Tylenol, Advil, Ibuprofen are all common household names. Chances are, you have some stored in your cabinet, first aid kit at home, or even in your bag. Seemingly mundane, aspirin most well-known for reducing pain, fever, and inflammation.
Recently, researchers have found an association between the long-term use of aspirin and the reduction of mortality risk from certain cancers, including: colorectal, lung, breast, and prostate. This is particularly exciting because lung cancer is the most common cancer world-wide, contributing to almost 17% of all new diagnosed cases. Following in suit to lung cancer, breast, prostate, and colorectal cancer trail behind closely for the most commonly diagnosed cancer types, respectively.
The newly published study presented at the 2017 American Association for Cancer Research Annual Meeting analyzed the correlation between use of aspirin to the overall mortality risks from cancer. Scientists observed around 86,000 women and 44,000 men through a 32- year period with a check-in every 2 years to update aspirin usage.
There have been previous studies that have shown the positive results of aspirin usage in reducing the risk of mortality from cancer. However, this study is the first of its kind for examine the potential benefits of a variation of doses for different durations of time when using aspirin.
After 32 years of follow-up, the study released their data confirming that “the benefit of aspirin on cancer mortality appeared evident with the use of at least 0.5 to 1.5 standard aspirin tablets per week.” Consequently, those who took more aspirin, 2 to 7 tablets per week, had an ever more significant reduction in their risk for cancer mortality. However, those who took more than 7 tablets per week saw a reduction in their benefits.

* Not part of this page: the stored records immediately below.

-- ==== Sys2Proof/Tests/Slice0.lean ====
section
/-! SUPPORT. Tests/Slice0.lean: well-formedness, decoding by written-out words, one step of each instruction against the
spec's vectors (95_test_vectors.md), the fetch, and a witness for the hypotheses of each statement. -/

namespace Sys2Proof.Tests

open Sys2Proof Sys2Proof.Machine

/-! ## Well-formedness: one ill-formed term for each check -/

/-- ENCODE's word is no illegal word. -/
theorem test_illegal_of_a_legal_word_is_ill_formed : (Instr.illegal 0x00023303).wf = false := by decide

/-- 0x33 has a decoder. -/
theorem test_decNone_of_a_listed_code_is_ill_formed : (Instr.decNone 0x33).wf = false := by decide

/-- Words and codes the checks let through (30_encoding.md R112, R114). -/
theorem test_wellFormed_terms : (Instr.illegal 0).wf = true ∧ (Instr.illegal 0x11).wf = true ∧
    (Instr.illegal 7).wf = true ∧ (Instr.illegal 0x01000001).wf = true ∧ (Instr.decNone 0x20).wf = true ∧
    (Instr.decNone 0x3A).wf = true := by decide

/-! ## Decoding: a word written out bit by bit from 30_encoding.md R101, R110 and R111 for every constructor -/

theorem test_decode_ckcomp :
    decode (.cmd 0b00000000_10101011_00110011_0000_0001) = .ckcomp 0x33 0xAB := by decide
theorem test_decode_ckver :
    decode (.cmd 0b00000000_00000001_10000000_0000_0010) = .ckver 0x80 0x01 := by decide
theorem test_decode_encode :
    decode (.cmd 0b00000000_00000010_00110011_0000_0011) = .encode 0x33 0x02 := by decide
theorem test_decode_xact :
    decode (.cmd 0b00000000_11111111_00000000_0000_0100) = .xact 0x00 0xFF := by decide
theorem test_decode_decode :
    decode (.cmd 0b00000000_00000000_01000000_0000_0101) = .decode 0x40 0x00 := by decide
theorem test_decode_query :
    decode (.cmd 0b00000000_00010000_01000000_0000_0110) = .query 0x40 0x10 := by decide
theorem test_decode_decSerial : decode (.respReg 0b00010000) = .decSerial := by decide
theorem test_decode_decFwver : decode (.respReg 0b00010111) = .decFwver := by decide
theorem test_decode_decFactcap : decode (.respReg 0b00011000) = .decFactcap := by decide
theorem test_decode_decActcap : decode (.respReg 0b00011001) = .decActcap := by decide
theorem test_decode_decStatus : decode (.respReg 0b00110000) = .decStatus := by decide
theorem test_decode_decRemcapMah : decode (.respReg 0b00110001) = .decRemcapMah := by decide
theorem test_decode_decRemcapPct : decode (.respReg 0b00110010) = .decRemcapPct := by decide
theorem test_decode_decCurrent : decode (.respReg 0b00110011) = .decCurrent := by decide
theorem test_decode_decVoltage : decode (.respReg 0b00110100) = .decVoltage := by decide
theorem test_decode_decHealth : decode (.respReg 0b00111011) = .decHealth := by decide
theorem test_decode_decCells : decode (.respReg 0b01000000) = .decCells := by decide
theorem test_decode_decNone : decode (.respReg 0b11111111) = .decNone 0xFF := by decide
/-- OP 0, OP 7, OP 15, RSV0 ≠ 0, RSV1 ≠ 0. -/
theorem test_decode_illegal : decode (.cmd 0x00000000) = .illegal 0 ∧ decode (.cmd 0x00000007) = .illegal 7 ∧
    decode (.cmd 0x0000000F) = .illegal 15 ∧ decode (.cmd 0x00000081) = .illegal 0x81 ∧
    decode (.cmd 0x80000001) = .illegal 0x80000001 := by decide
/-- Assembly lines and their words (30_encoding.md R116, R117). -/
theorem test_assembly_words : AsmLine.expand (.query 0x34 0x02) = [.hostWrite 0x008 4 0x00023406] ∧
    AsmLine.expand (.setprofile true true false) = [.hostWrite 0x000 4 6] ∧
    AsmLine.expand (.ldrx [0x55, 0xAA, 0x33, 0xCC, 0xFF]) =
      [.hostWrite 0x200 4 0xCC33AA55, .hostWrite 0x204 4 0xFF, .hostWrite 0x01C 4 5] := by decide

/-! ## One step of each instruction -/

/-- The reset state with an operation at a step of a phase. -/
def busyWith (op : Op) (p : Phase) (reg : Byte := 0) (plen : Byte := 0) : State :=
  { State.reset with busy := true, curOp := op, phase := p, curReg := reg, curPlen := plen }

/-- A frame in RXBUF. -/
def withRx (s : State) (bytes : List Byte) : State :=
  { s.store rxBase bytes with rxlen := clampLen (BitVec.ofNat 32 bytes.length) }

/-- Bytes in TXBUF. -/
def withTx (s : State) (bytes : List Byte) : State :=
  { s.store txBase bytes with txlen := clampLen (BitVec.ofNat 32 bytes.length) }

/-- A DECODE of a frame, at its engine step. -/
def decoding (reg : Byte) (bytes : List Byte) : State := withRx (busyWith .decode .decode reg) bytes

/-- What an outcome's next state shows. -/
def see {α : Type} (o : Outcome) (f : State → α) : Option α := o.state?.map f

def frame33 : List Byte := [0x55, 0xAA, 0x04, 0x25, 0x04, 0x33, 0x9C, 0xFF, 0x04, 0xFE]
def frame34 : List Byte := [0x55, 0xAA, 0x04, 0x25, 0x04, 0x34, 0x64, 0x00, 0x3A, 0xFF]
def frame40 : List Byte := [0x55, 0xAA, 0x06, 0x25, 0x04, 0x40, 0xE8, 0x0F, 0xE9, 0x0F, 0xA1, 0xFD]
def frame10 : List Byte :=
  [0x55, 0xAA, 0x0B, 0x25, 0x04, 0x10, 0x33, 0x47, 0x42, 0x43, 0x41, 0x31, 0x32, 0x33, 0x34, 0xB1, 0xFD]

Overall, the mortality risk rates for both men and women who used aspirin to those who did not, were 11 percent and 7 percent, respectively. This showcased a significant decrease in mortality in those who took aspirin.
The lead author of the study, Yin Cao, also stated that, “Evidence suggests that aspirin not only reduces the risk of developing cancer, but may also play a strong role in reducing death from cancer.”

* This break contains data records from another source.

theorem engineCommand_eq_onPayload (i : Instr) :
    ∃ body, (engineCommand i : EngineState P → _) = onPayload (cnt P i) body := by
  cases i with
  | ksched => exact ⟨_, kschedCommand.eq_def⟩
  | enc => exact ⟨_, encCommand.eq_def⟩
  | enck => exact ⟨_, enckCommand.eq_def⟩
  | round => exact ⟨_, roundCommand.eq_def⟩
  | status => exact ⟨_, statusCommand.eq_def⟩
  | clear => exact ⟨_, clearCommand.eq_def⟩

/-- R161, R164: a command that is turned away is turned away whole. -/
theorem engineCommand_of_mismatch {e : EngineState P} {i : Instr} (h : Mismatch e i) :
    engineCommand i e = ({ e with OPQ := [], SHAPE := true }, ⟨.shapeMismatch, []⟩) := by
  by_cases hlen : e.OPQ.length = cnt P i
  · obtain ⟨rfl, hv⟩ := h.resolve_left (not_not_intro hlen)
    calc encCommand e
        = if e.RKV then _ else raise .shapeMismatch (takePayload e) := onPayload_of_length hlen
      _ = raise .shapeMismatch (takePayload e) := by simp [hv]
  · obtain ⟨body, hbody⟩ := engineCommand_eq_onPayload (P := P) i
    rw [hbody, onPayload_of_ne hlen]

/-! ### The decoder (R77, R78) -/

@[simp] theorem decode_encode (i : Instr) : decode (encode i) = .instr i := by cases i <;> rfl

theorem encode_inj {i j : Instr} : encode i = encode j ↔ i = j :=
  ⟨fun h => Decoded.instr.inj (by rw [← decode_encode i, h, decode_encode]), congrArg encode⟩

theorem eq_encode_of_decode {c : Byte} {i : Instr} (h : decode c = .instr i) : c = encode i := by
  revert c
  cases i <;> decide

theorem ne_encode_of_reserved {c : Byte} (hc : decode c = .reserved c) (i : Instr) : c ≠ encode i := by
  rintro rfl
  simp at hc

/-- R78: a byte is a command's own or reserved. -/
theorem eq_encode_or_reserved (c : Byte) : (∃ i, c = encode i) ∨ decode c = .reserved c := by
  cases h : decode c with
  | instr i => exact .inl ⟨i, eq_encode_of_decode h⟩
  | reserved d =>
    unfold decode at h
    split at h
    · cases h
    · exact .inr h.symm

theorem decode_eq_reserved_iff (c : Byte) : decode c = .reserved c ↔ c = 0x00 ∨ 0x07 ≤ c.toNat := by
  revert c
  decide

end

The researchers observed that the reduction of mortality risk could perhaps derive from the anticoagulant and anti-inflammatory properties of aspirin. Preventing clots in the body, the anticoagulant agent in aspirin could prevent cancerous cells that spawn from tumors from sticking and infecting other parts of the body. The anti-inflammatory agent in aspirin is hypothesized to also help reduce tumor growth and prevent cancerous cells from metastasizing.
So the question arises, should people just start taking aspirin for no reason? Well, no. Margie Clapper, deputy scientific officer cautioned that, “What they have done is a nice next-step approach where they are looking at a much larger number of individuals than we have been able to do so before in terms of aspirin use, but we have to keep in mind when we take this to the public, the risk versus the benefit.”
Thus, although aspirin has been shown by this new study to reduce the risk of mortality from cancer, using aspirin daily has also been tied with increasing the likelihood of gastrointestinal bleeding. Therefore, as warned by Clapper, “We have to make sure that individuals understand that chronic use may not be for everyone, that one size does not fit all.”